Artigo de Alexandre Garcia
Língua ou patoá
Há 13 anos, temos uma língua constitucionalmente oficial. A
nossa Constituição estabelece, a partir de 1988, que "A Língua Portuguesa
é o idioma oficial da República Federativa do Brasil". É o artigo 13 da
Constituição e o número deve ter trazido má sorte. Desde então, a língua vem
sendo deturpada como nunca.
Talvez não seja o número, mas a sina de passar a ser
maltratada porque virou lei. Agora passou na Câmara e está indo para o senado
um projeto do Deputado Aldo Rebelo, do PC do B de São Paulo, que torna
obrigatório o uso da língua portuguesa no Brasil. Parece desnecessário, já que
está na lei maior. Mas o projeto prevê punições para quem usar língua
estrangeira.
Quando o projeto foi apresentado, muita gente achou ridícula
a intenção do deputado. Alguns chegaram a ironizar o nacionalismo xenófobo do
parlamentar, como uma compensação freudiana pelo fim do internacionalismo
comunista. Mas, pensando bem, há um exagero no uso de palavras estrangeiras. E
é tudo uma questão de moda. Usar citações latinas já foi sinal de erudição de
jornalistas, oradores e literatos no século dezenove. Depois, veio o mesmo
exibicionismo com o uso na língua francesa, na primeira metade do século
passado. A partir da segunda metade, impôs-se o Inglês.

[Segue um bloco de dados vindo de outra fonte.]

-- ==== Sys2Proof/Machine/PowerOps.lean ====
section
/-! DEFINITION. Machine/PowerOps.lean: rails, domains, reset scopes, releases, the power states, Insole and the Thaw
(03_supplies_reset.md, 04_seasons.md). -/
namespace Sys2Proof.Machine

/-! ### Rails (R52, R58, R63) -/

/-- Key of a rail in the table of rails. -/
def railKey : Rail → Nat
  | .vcc5 => 0
  | .vddioH => 1
  | .vddHeel => 2
  | .vio18 => 3
  | .vddSole => 4
  | .vddLpphy => 5
  | .vddqLp => 6
  | .vddC d => 8 + d.val
  | .vlaceC d => 12 + d.val
  | .vlacehC d => 16 + d.val
  | .viofC d => 20 + d.val
  | .vddL l => 24 + l.val
  | .vppL l => 26 + l.val

/-- Rails before anything is reported of them: the Heel's and the Sole's are in window in State.reset, those of dies that are off are not
(notes/assumptions/3.md). -/
def railDefault (k : Nat) : Bool := decide (k < 7)

def State.railIn (s : State) (k : Nat) : Bool := tabGet railDefault s.sup.railIn k

def State.setRail (s : State) (r : Rail) (b : Bool) : State :=
  s.withSup { s.sup with railIn := tabPut railDefault (railKey r) b s.sup.railIn }

def State.heelRails (s : State) : Bool := s.railIn 0 && s.railIn 1 && s.railIn 2
def State.soleRails (s : State) : Bool := s.railIn 3 && s.railIn 4 && s.railIn 5 && s.railIn 6
def State.phyRails (s : State) (d : Nat) : Bool := s.railIn (12 + d) && s.railIn (16 + d) && s.railIn (20 + d)
def State.larderRails (s : State) (l : Nat) : Bool := s.railIn (24 + l) && s.railIn (26 + l)

/-- The rails of die x, 0–3 compute, 4–5 Larder, are in window. -/
def State.dieRails (s : State) (x : Nat) : Bool := if x < 4 then s.railIn (8 + x) && s.phyRails x else s.larderRails (x - 4)

/-- Bit of a rail's group in PWR_SUP_EVT; the Heel's own rails have the place of PWR_SUP_STAT.HEEL. -/
def railGroup : Rail → Nat
  | .vcc5 | .vddioH | .vddHeel => 3
  | .vio18 | .vddSole | .vddLpphy | .vddqLp => 4
  | .vddC d => 8 + d.val
  | .vlaceC d | .vlacehC d | .viofC d => 12 + d.val
  | .vddL l | .vppL l => 16 + l.val

/-- PWR_SUP_STAT as the monitors report it. -/
def State.supStat (s : State) : W32 :=
  BitVec.ofNat 32 ((!s.sup.brownout).toNat + 2 * s.sup.vbatLow.toNat + 4 * s.sup.vbatOv.toNat + 8 * s.heelRails.toNat + 16 * s.soleRails.toNat +
    256 * bitsWord 4 (fun d => s.railIn (8 + d)) + 4096 * bitsWord 4 s.phyRails + 65536 * bitsWord 2 s.larderRails)

/-- A rail-group event reaches the fault manager (R76, R444); while the Heel main or the Sole domain is in reset it waits. -/
def State.supplyEvent (s : State) (g : Nat) : State :=
  let s1 := if g = 3 then s else s.putBit R.PWR_SUP_EVT g true
  s1.monitorEvent 0x22 (2 ^ g)

/-! ### EN_ pins, dies and power states -/

/-- Compute dies and Larders of the variant, by the number 0–3 or 4 + l. -/
def State.presentDies (s : State) : List Nat :=
  List.range (variantDies s.variant) ++ (List.range (variantLarders s.variant)).map (4 + ·)

/-- Die state by the number 0–3 or 4 + l. -/
def State.anyState (s : State) (x : Nat) : Nat := if x < 4 then s.dieState x else s.larderState (x - 4)
def State.setAnyState (s : State) (x c : Nat) : State := if x < 4 then s.setDieState x c else s.setLarderState (x - 4) c

def State.setInh (s : State) (b : Bool) : State := s.putBit R.PWR_EN 0 b

/-- PWR_STATE codes. -/
def psSummer : Nat := 0
def psAutumn : Nat := 1
def psToSummer : Nat := 2
def psToAutumn : Nat := 3
def psToWinter : Nat := 4
def psThaw : Nat := 5
def State.power (s : State) : Nat := s.fld R.PWR_STATE F.PWR_STATE.STATE
def State.setPower (s : State) (c : Nat) : State := s.setFld R.PWR_STATE F.PWR_STATE.STATE c

/-- BOOT_AGREE of die d: 0 NONE, 1 AGREED, 2 MISMATCH, 3 NOIMG. -/
def State.setAgree (s : State) (d c : Nat) : State := s.setFld R.BOOT_AGREE ⟨4 + 2 * d, 2⟩ c

/-- The compute and Larder dies go off, as one event: states, LIVE_ bits and LIVE_SEQ, their queues, holds of their units, EN_ pins, contents
(R24, R85, R271, R282). -/
def State.diesOff (s0 : State) : State :=
  let s1 := s0.each (fun t x => if t.anyState x = 5 then t else t.setAnyState x 1) s0.presentDies
  let s2 := (s1.syncLive s0).each (fun t x => if x < 4 then t.stopDie x else t) s0.presentDies
  let s3 := s2.revokeHolds (fun o => 8 ≤ o.toNat / 4096 && o.toNat / 4096 < 12)
  let s4 := s3.each (fun t x =>
    let u := t.setEn x false
    if x < 4 then (u.dieOff x).setAgree x 0 else u.larderOff (x - 4)) s3.presentDies
  ((s4.withSup { s4.sup with dieRst := [], scrub := [], hot := [] }).withBoot { s4.boot with dieRom := [] }).wr R.PWR_GATE_STAT 0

Chegou-se ao ponto de se criar para palavras inglesas
significados que elas não têm nos Estados Unidos. O nosso outdoor, lá se chama
billboard. O nosso smoking, lá se chama tuxedo, e o nosso shopping lá se chama
mall - só para lembrar algumas. Pelo projeto do Deputado Rebelo, a gente vai
ter que chamar o cartaz de rua de cartaz de rua, o traje de gala de traje de
gala e o centro comercial de centro comercial, não é isso? O autoatendimento
vai ser autoatendimento, em lugar de self-service, e o delivery vai ser entrega
mesmo. Vejam que os portugueses chamam o mouse do computador de ratinho. Aqui,
Ratinho é apresentador de TV.
O projeto permite o uso de palavras estrangeiras em nomes,
títulos, marcas, manifestação do pensamento, expressão intelectual, artística e
científica; situações de força legal ou interesse nacional - o que, na prática,
abre um buraco enorme na restrição da lei, e vai deixá-la sem efeito. O efeito
pode ser o que está provocando: chamar a atenção da gente para a deturpação da
língua. Só que a deturpação mais grave está ocorrendo com ela própria.
Inventam-se palavras horrorosas, substituindo as mais
simples da nossa bela língua. Por que "disponibilizar" em lugar do
simples "oferecer"? Por que "final de semana", se não
existe "inicial de semana"? Por que "através de" quando uma
ação não passa através de? Por que "conscientizar", em lugar de "convencer"?
Porque "posicionamento", cruzes, enterrem essa palavra
horrível! E por que "colocar", em vez de vestir, calçar, dizer,
explicar, expor, por, botar, enfiar, misturar....porque o vocabulariozinho de
quem usa a língua está cada vez menor, limitado a algumas centenas de
substantivos, verbos, adjetivos e advérbios - quanto para cada coisa, cada
ação, cada sentimento, existe o nome, o verbo, o advérbio e adjetivo próprios.
O Deputado do PC do B é um novo Caramuru: atirou no Inglês
mas acertou do Português. Cada vez mais as pessoas não estão conseguindo juntar
as palavras em frases. Não sabem concordar nem reger; não usam o tempo certo do
verbo, desconhecem a função das preposições e conjunções. Acentuação, nem dá
para mencionar. E não estou me referindo a iletrados. Isso acontece com os
diplomados. Fico imaginando se as pessoas não estão sendo treinadas para
pensar. Porque, quem escreve mal é porque pensa mal. Aí, produzem frases sem
lógica, como esta: "Afirmou que não vai." Ou "A rotina é sempre
a mesma." "Foi esfaqueado e passa bem." Se não reagirmos, nossa
língua, mesmo elevada à condição constitucional superior à bandeira e ao hino,
vai virar um patoá.
Alexandre Garcia é jornalista. Este artigo foi publicado
no início de abril/2001 em mais de 30 jornais e revistas de todo o Brasil.